> **Try it**
In the listing that follows, the range to quote begins at the line that has "t.ctl.state = .active" and ends after the line that has "(∀ j : Station, t.peer"; quote it verbatim and add nothing.
:: Exercise data
/-- An admitted VOUCHER that fails a test of R18 is answered with the code of the first it fails and the values of R20,
and changes nothing but LIMIT, which CREDIT_CAP sets. LIMIT reads 1 or 0 (log entry 36). -/
def Obligations.VoucherTestsInOrder : Prop :=
  ∀ (branch : BitVec 16) (station : Byte) (serial amount check : BitVec 32) (s : State) (c : Code),
    s.ready → s.ctl.state = .active → amount.toNat ≤ 9999999 →
    (if check ≠ voucherCheck s.ctl.config.key branch station serial amount then some Code.voucherCheck
      else if branch.toNat ≠ s.ctl.config.branch.value ∨ s.ctl.config.station.map (·.val) ≠ some station.toNat then
        some .voucherCheck
      else if serial.toNat ≤ s.acct.lastSerial then some .voucherDuplicate
      else if s.acct.lastSerial + 1 < serial.toNat then some .voucherSequence
      else if 9999999 < s.acct.credit + s.acct.held + s.openOut + amount.toNat ∨
          2 ^ 48 - 1 < s.acct.loaded + s.acct.taken + s.acct.reclaimed + s.openOut + amount.toNat then some .creditCap
      else if s.spaceForEntry = false then some .journalFull
      else none) = some c →
    exec (.voucher true branch station serial amount check) s = .next { s with
      acct := { s.acct with limit := s.acct.limit || c == .creditCap },
      host := s.host.took (.voucher branch station serial amount check) (some true)
        (.result c (beBytes 4 s.acct.lastSerial ++ beBytes 4 s.acct.credit ++
          [s.standing.code, flagByte (s.acct.limit || c == .creditCap)])) }

/-- Every step keeps the account's balance: R4's identity, R5's equality, HELD and USED as the sums they are, and the
caps of R2 and R3. -/
def Obligations.CreditBalanceIsKept : Prop :=
  ∀ s t : State, s.CreditBalances → step s = .next t → t.CreditBalances

/-! ### Tariff store and rating -/

/-- TARIFF_OPEN empties the staged bank and makes it OPEN, and leaves the active bank (R27). -/
def Obligations.TariffOpenEmptiesTheStagedBank : Prop :=
  ∀ s : State, s.ready → s.ctl.state = .active →
    exec (.tariffOpen true) s = .next { s with
      tariff := { active := s.tariff.active, stagedState := .opened,
                  staged := { surcharges := Vector.replicate 8 0, classes := Vector.replicate 8 none },
                  stagedGeneration := 0, effectiveDay := 0, assembly := none },
      host := s.host.took .tariffOpen (some true) (.result .ok [1, BitVec.ofNat 8 s.activeGeneration]) }

/-- A surcharge part replaces the staged surcharges, with the three fields of its response that the data book gives no
value free (log entry 7); a head part that passes opens an assembly of its class, and one that fails is answered
TARIFF_FORMAT and leaves no assembly (R29, R30). That the clear flag of completion in the head part's response reads 0 is the
model's choice (log entry 36). -/
def Obligations.SurchargeAndHeadPartsAreTaken : Prop :=
  ∀ s : State, s.ready → s.ctl.state = .active → s.tariff.stagedState = .opened →
    (∀ values : Vector (BitVec 16) 8, ∃ a b c, exec (.tariffClassSurcharge true 8 values) s = .next { s with
      tariff := { s.tariff with staged := { s.tariff.staged with surcharges := values } }, freeDraws := s.freeDraws + 1,
      host := s.host.took (.tariffSurcharge 8 values) (some true) (.result .ok [8, a, b, c]) }) ∧
    (∀ (c : Fin 8) (rounding services bandCount : Byte) (factors : List (BitVec 24)), factors.length ≤ 18 →
      (if rounding.toNat ≤ 1 ∧ 1 ≤ factors.length ∧ factors.length ≤ 16 ∧
          (∀ f ∈ factors, 32768 ≤ f.toNat ∧ f.toNat ≤ 262144) ∧ 1 ≤ bandCount.toNat ∧ bandCount.toNat ≤ 12 then
        exec (.tariffClassHead true (BitVec.ofNat 8 c.val) rounding services bandCount factors) s = .next { s with
          tariff := { s.tariff with assembly := some {
            cls := c, rounding := if rounding = 0 then .up else .half, factors := factors.map (·.toNat),
            services := services, bandCount := bandCount.toNat, bands := [] } },
          host := s.host.took (.tariffHead (BitVec.ofNat 8 c.val) rounding services bandCount factors) (some true)
            (.result .ok [BitVec.ofNat 8 c.val, bandCount, 0, 0]) }
      else
        exec (.tariffClassHead true (BitVec.ofNat 8 c.val) rounding services bandCount factors) s = .next { s with
          tariff := { s.tariff with assembly := none },
          host := s.host.took (.tariffHead (BitVec.ofNat 8 c.val) rounding services bandCount factors) (some true)
            (.result .tariffFormat []) }))
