theorem configSetRequest_refused {item index : Byte} {v : BitVec 64} (hun : s.ctl.state = .unconfigured)
    (hitem : (s.ctl.config.item item.toNat index.toNat).isNone = false)
    (hstore : s.ctl.config.store item.toNat index.toNat v = none) :
    configSetRequest item index v s = (s.drawn, .result .configInvalid (s.configData item index)) := by
  rw [configSetRequest, if_neg (Classical.not_not.2 hun), if_neg (Bool.eq_false_iff.1 hitem), hstore]

/-- A CONFIG_SET that stores its value answers the item as it then stands (R187). -/
theorem configSet_stores {item index : Byte} {v w : BitVec 64} {stored : Nat} {d : ConfigStore} (hready : s.ready)
    (hun : s.ctl.state = .unconfigured) (hitem : (s.ctl.config.item item.toNat index.toNat).isNone = false)
    (hstore : s.ctl.config.store item.toNat index.toNat v = some d)
    (hd : d.item item.toNat index.toNat = some (true, some w)) (hw : beBytes 8 w.toNat = beBytes 8 stored) :
    exec (.configSet true item index v) s = .next { s with
      ctl := { s.ctl with config := d },
      host := s.host.took (.configSet item index v) (some true) (.result .ok ([item, index, 1] ++ beBytes 8 stored)) } := by
  have hrun := configSetRequest_stored (s := s.accepting (.configSet item index v) (some true)) hun hitem hstore
  have hdata := configData_eq (s := (s.accepting (.configSet item index v) (some true)).onCtl
    fun u => { u with config := d }) hd
  rw [Option.map_some, Option.getD_some, hw] at hdata
  rw [hdata] at hrun
  exact exec_supervisor (.configSet item index v) rfl hready hrun

/-- A CONFIG_SET of a value outside the range of its item keeps the item (R187). -/
theorem configSet_refuses {item index : Byte} {v : BitVec 64} {held : Bool × Option (BitVec 64)} (hready : s.ready)
    (hun : s.ctl.state = .unconfigured) (hitem : s.ctl.config.item item.toNat index.toNat = some held)
    (hstore : s.ctl.config.store item.toNat index.toNat v = none) :
    exec (.configSet true item index v) s = .next { s with
      freeDraws := s.freeDraws + 1,
      host := s.host.took (.configSet item index v) (some true) (.result .configInvalid
        ([item, index, if held.1 then 1 else 0] ++ (held.2.map fun w => beBytes 8 w.toNat).getD (s.freeBytes 8))) } := by
  have hnone : (s.ctl.config.item item.toNat index.toNat).isNone = false := by rw [hitem]; rfl
  have hrun := configSetRequest_refused (s := s.accepting (.configSet item index v) (some true)) hun hnone hstore
  rw [configData_eq (s := s.accepting _ _) hitem] at hrun
  exact exec_supervisor (.configSet item index v) rfl hready hrun

theorem clampTo_eq (lo hi n : Nat) : clampTo lo hi n = max lo (min hi n) := rfl

/-- An accepted confirmation mode is one of the three of R48. -/
theorem confirmModeOf_listed {n : Nat} {m : ConfirmMode}
    (h : [ConfirmMode.immediate, .window, .extended][n]? = some m) : confirmModeOf n = some m ∧ m.number = n := by
  have hn : n < 3 := (List.getElem?_eq_some_iff.1 h).1
  obtain rfl | rfl | rfl : n = 0 ∨ n = 1 ∨ n = 2 := by omega
  all_goals
    cases h
    exact ⟨rfl, rfl⟩

/-- FACE i is item 14 at index i. -/
theorem faceIndex_toNat (i : Fin 16) : (BitVec.ofNat 8 i.val).toNat = i.val := by
  rw [BitVec.toNat_ofNat]; exact Nat.mod_eq_of_lt (by have := i.isLt; omega)

theorem item_face (c : ConfigStore) (i : Fin 16) :
    c.item 14 i.val = some (c.faces[i].isSome, c.faces[i].map (BitVec.ofNat 64)) := dif_pos ⟨rfl, i.isLt⟩

theorem store_face (c : ConfigStore) (i : Fin 16) (v : BitVec 64) :
    c.store 14 i.val v =
      if 1 ≤ v.toNat ∧ v.toNat ≤ 65535 then some { c with faces := c.faces.set i (some v.toNat) } else none :=
  dif_pos ⟨rfl, i.isLt⟩

/-- A value outside the range of its item is not stored (R187). -/
theorem store_outsideRange {c : ConfigStore} {p : Nat} {v : BitVec 64} (hp : p < 30)
    (h : outsideRange (itemCode p) v.toNat = true) : c.store (itemCode p) (itemIndex p) v = none := by
  by_cases hlow : p < 14
  · have hcode : itemCode p = p := by rw [itemCode]; omega
    have hindex : itemIndex p = 0 := by rw [itemIndex]; omega
    rw [hcode] at h
    rw [hcode, hindex]
    obtain rfl | rfl | rfl | rfl | rfl | rfl | rfl | rfl | rfl | rfl | rfl | rfl | rfl | rfl :=
      lt_fourteen_cases hlow
    all_goals simp [outsideRange] at h <;> simp [ConfigStore.store, stationOf, confirmModeOf, creditCap] <;> grind
  · obtain ⟨i, rfl⟩ : ∃ i : Fin 16, p = 14 + i.val := ⟨⟨p - 14, by omega⟩, by simp; omega⟩
    have hcode : itemCode (14 + i.val) = 14 := by rw [itemCode]; omega
    have hindex : itemIndex (14 + i.val) = i.val := by rw [itemIndex]; omega
    rw [hcode] at h
    rw [hcode, hindex, store_face, if_neg]
    simp [outsideRange] at h
    omega

/-! ### CONFIG_COMMIT -/

theorem facesSet_iff (c : ConfigStore) :
    c.facesSet = false ↔ ∃ i : Fin 16, i.val < c.denomCount.value ∧ c.faces[i] = none := by
  simp [ConfigStore.facesSet, List.all_eq_false]

/-- The tests of R188 as one chain. -/
theorem commitTest_eq (c : ConfigStore) : c.commitTest =
    if c.station = none then some (0 : Byte) else if c.day = none then some 12
    else if c.target.value ≤ c.low.value then some 3
    else if c.high.value ≤ c.target.value then some 5
    else if ∃ i : Fin 16, i.val < c.denomCount.value ∧ c.faces[i] = none then some 14
    else none := by
  simp only [ConfigStore.commitTest, Option.isNone_iff_eq_none, Nat.not_lt, facesSet_iff]

theorem commitTest_none {c : ConfigStore} {k : Station} {day : Nat} (hk : c.station = some k) (hday : c.day = some day)
    (hlow : c.low.value < c.target.value) (htarget : c.target.value < c.high.value)
    (hfaces : ∀ i : Fin 16, i.val < c.denomCount.value → c.faces[i] ≠ none) : c.commitTest = none := by
  rw [commitTest_eq, if_neg (by simp [hk]), if_neg (by simp [hday]), if_neg (Nat.not_le.2 hlow),
    if_neg (Nat.not_le.2 htarget), if_neg fun ⟨i, hi, hf⟩ => hfaces i hi hf]

theorem configCommitRequest_refused {item : Byte} (hun : s.ctl.state = .unconfigured)
    (h : s.ctl.config.commitTest = some item) :
    configCommitRequest s = (s, .result .configInvalid [item]) := by
  rw [configCommitRequest, if_neg (Classical.not_not.2 hun), h]

theorem configCommitRequest_accepted (hun : s.ctl.state = .unconfigured) (h : s.ctl.config.commitTest = none) :
    configCommitRequest s = (s.commit, .result .ok (beBytes 1 s.commit.stationNumber ++ [s.commit.ctl.state.code])) := by
  rw [configCommitRequest, if_neg (Classical.not_not.2 hun), h]

/-! ### The obligation -/

/-- An accepted commit (R188). -/
theorem exec_configCommit_accepted (hready : s.ready) (hun : s.ctl.state = .unconfigured) {k : Station} {day : Nat}
    (hk : s.ctl.config.station = some k) (hday : s.ctl.config.day = some day)
    (htest : s.ctl.config.commitTest = none) :
    ∃ t, exec (.configCommit true) s = .next t ∧
      t.ctl.state = .active ∧ t.ctl.image = [] ∧ t.acct = Account.zero ∧ t.tariff = TariffStore.initial ∧
      t.resv = { ReservationUnit.initial with elapsedMs := s.resv.elapsedMs } ∧
      (∀ d : Fin 16, t.stock[d] = Denom.zero) ∧ t.journal = Journal.empty ∧ t.settle = SettlementUnit.initial ∧
      t.bal = { Balancer.initial with wakes := 1 } ∧
      t.line = { LineController.inactive with rollTimer := .running 0, peers := t.line.peers } ∧
      (∀ j : Station, t.peer j = { presence := if j = k then .self else .unheard, silence := 0, roll := none }) ∧
      t.time = { seconds := 0, subMs := 0, day := day, valid := true, timeLost := false, lastRecorded := day,
                 inspection := 0 } ∧
      t.ctl.config = { s.ctl.config with faces := t.ctl.config.faces } ∧
      (∀ i : Fin 16, t.ctl.config.faces[i] =
        if i.val < s.ctl.config.denomCount.value then s.ctl.config.faces[i] else none) ∧
      t.host = HostPort.took { s.host with alerts := { s.host.alerts with lowCredit := true } } .configCommit (some true)
        (.result .ok [BitVec.ofNat 8 k.val, 1]) ∧
      t.power = .on ∧ t.pbusy = s.pbusy ∧ t.pending = s.pending := by
  have hrun := configCommitRequest_accepted (s := s.accepting .configCommit (some true)) hun htest
  have hnumber : (s.accepting .configCommit (some true)).commit.stationNumber = k.val := by
    rw [stationNumber_eq]
    exact congrArg (fun own => (own.map (·.val)).getD 0) hk
  rw [hnumber, beBytes_one] at hrun
  refine ⟨_, exec_supervisor .configCommit rfl hready hrun, rfl, rfl, rfl, rfl, rfl,
    fun d => Vector.getElem_replicate d.isLt, rfl, rfl, rfl, rfl, fun j => ?_, ?_, rfl,
    fun i => Vector.getElem_ofFn i.isLt, rfl, hready.1, rfl, rfl⟩
  · have hpeer := started_peer s.ctl.config.station j
    simp only [hk, Option.some_inj, eq_comm (a := k)] at hpeer
    exact (congrArg (fun own => (LineController.started own).peers[j.slot]) hk).trans hpeer
  · exact congrArg (fun d => Timebase.committed (d.getD 0)) hday

/-- A refused CONFIG_SET at a position of region CONFIG (R187). -/
theorem exec_configSet_outsideRange (hready : s.ready) (hun : s.ctl.state = .unconfigured) {p : Nat} {isSet : Bool}
    {value : Option Nat} {v : BitVec 64} (hlisted : s.ctl.config.listed[p]? = some (isSet, value))
    (hout : outsideRange (itemCode p) v.toNat = true) :
    ∃ held : List Byte, held.length = 8 ∧ (∀ n, value = some n → held = beBytes 8 n) ∧
      exec (.configSet true (BitVec.ofNat 8 (itemCode p)) (BitVec.ofNat 8 (itemIndex p)) v) s = .next { s with
        freeDraws := s.freeDraws + 1,
        host := s.host.took (.configSet (BitVec.ofNat 8 (itemCode p)) (BitVec.ofNat 8 (itemIndex p)) v) (some true)
          (.result .configInvalid ([BitVec.ofNat 8 (itemCode p), BitVec.ofNat 8 (itemIndex p), if isSet then 1 else 0] ++
            held)) } := by
  have hp : p < 30 := by
    have hlength : s.ctl.config.listed.length = 30 := by simp [ConfigStore.listed]
    exact hlength ▸ (List.getElem?_eq_some_iff.1 hlisted).1
  have hcode : (BitVec.ofNat 8 (itemCode p)).toNat = itemCode p := Nat.mod_eq_of_lt (by rw [itemCode]; omega)
  have hindex : (BitVec.ofNat 8 (itemIndex p)).toNat = itemIndex p := Nat.mod_eq_of_lt (by rw [itemIndex]; omega)
  have hitem : s.ctl.config.item (itemCode p) (itemIndex p) = some (isSet, value.map (BitVec.ofNat 64)) := by
    rw [item_listed, hlisted, Option.map_some]
  refine ⟨_, ?_, ?_, configSet_refuses hready hun (held := (isSet, value.map (BitVec.ofNat 64)))
    (by rw [hcode, hindex, hitem]) (by rw [hcode, hindex]; exact store_outsideRange hp hout)⟩
  · cases value <;> simp [State.freeBytes]
  · rintro n rfl
    exact beBytes_word n

/-- Settles O56: the range of each item, and the chain of R188's tests. -/
theorem configurationIsSetAndCommitted : Obligations.ConfigurationIsSetAndCommitted := by
  unfold Obligations.ConfigurationIsSetAndCommitted
  intro s hready hun
  refine ⟨fun v => ?_, fun p isSet value v => exec_configSet_outsideRange hready hun, fun item hitem => ?_,
    fun k day hk hday hlow htarget hfaces =>
      exec_configCommit_accepted hready hun hk hday (commitTest_none hk hday hlow htarget hfaces)⟩
  · have stored : ∀ {item index : Byte} {n : Nat} {d : ConfigStore},
        (s.ctl.config.item item.toNat index.toNat).isNone = false →
        s.ctl.config.store item.toNat index.toNat v = some d →
        d.item item.toNat index.toNat = some (true, some (BitVec.ofNat 64 n)) → _ :=
      fun hitem hstore hd => configSet_stores hready hun hitem hstore hd (beBytes_word _)
    refine ⟨fun k hk => ?_, fun hn => stored rfl (if_pos hn) rfl, configSet_stores hready hun rfl rfl rfl rfl,
      fun hn => ⟨stored rfl (if_pos hn) rfl, stored rfl (if_pos hn) rfl, stored rfl (if_pos hn) rfl⟩,
      stored rfl rfl rfl, stored rfl rfl rfl, fun m hm => ?_, stored rfl rfl rfl, stored rfl rfl rfl,
      stored rfl rfl rfl, fun hn => stored rfl (if_pos hn) rfl, fun hn => stored rfl (if_pos hn) rfl,
      fun i hlow hhigh => ?_⟩
    · have hstore : stationOf v.toNat = some k := by rw [← hk, stationOf_val]
      exact stored rfl (congrArg (Option.map _) hstore) (by rw [← hk]; rfl)
    · obtain ⟨hmode, hnumber⟩ := confirmModeOf_listed hm
      exact stored rfl (congrArg (Option.map _) hmode) (by rw [← hnumber]; rfl)
    · have hi := faceIndex_toNat i
      refine stored ?_ ?_ ?_
      · rw [hi]
        exact congrArg Option.isNone (item_face _ i)
      · rw [hi]
        exact (store_face _ i v).trans (if_pos ⟨hlow, hhigh⟩)
      · rw [hi]
        refine (item_face _ i).trans ?_
        exact congrArg (fun f : Option Nat => some (f.isSome, f.map (BitVec.ofNat 64))) (Vector.getElem_set_self i.isLt)
  · rw [← commitTest_eq] at hitem
    exact exec_supervisor .configCommit rfl hready (configCommitRequest_refused hun hitem)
::::
> **Result below**
      t.ctl.state = .active ∧ t.ctl.image = [] ∧ t.acct = Account.zero ∧ t.tariff = TariffStore.initial ∧
      t.resv = { ReservationUnit.initial with elapsedMs := s.resv.elapsedMs } ∧
      (∀ d : Fin 16, t.stock[d] = Denom.zero) ∧ t.journal = Journal.empty ∧ t.settle = SettlementUnit.initial ∧
      t.bal = { Balancer.initial with wakes := 1 } ∧
      t.line = { LineController.inactive with rollTimer := .running 0, peers := t.line.peers } ∧
      (∀ j : Station, t.peer j = { presence := if j = k then .self else .unheard, silence := 0, roll := none }) ∧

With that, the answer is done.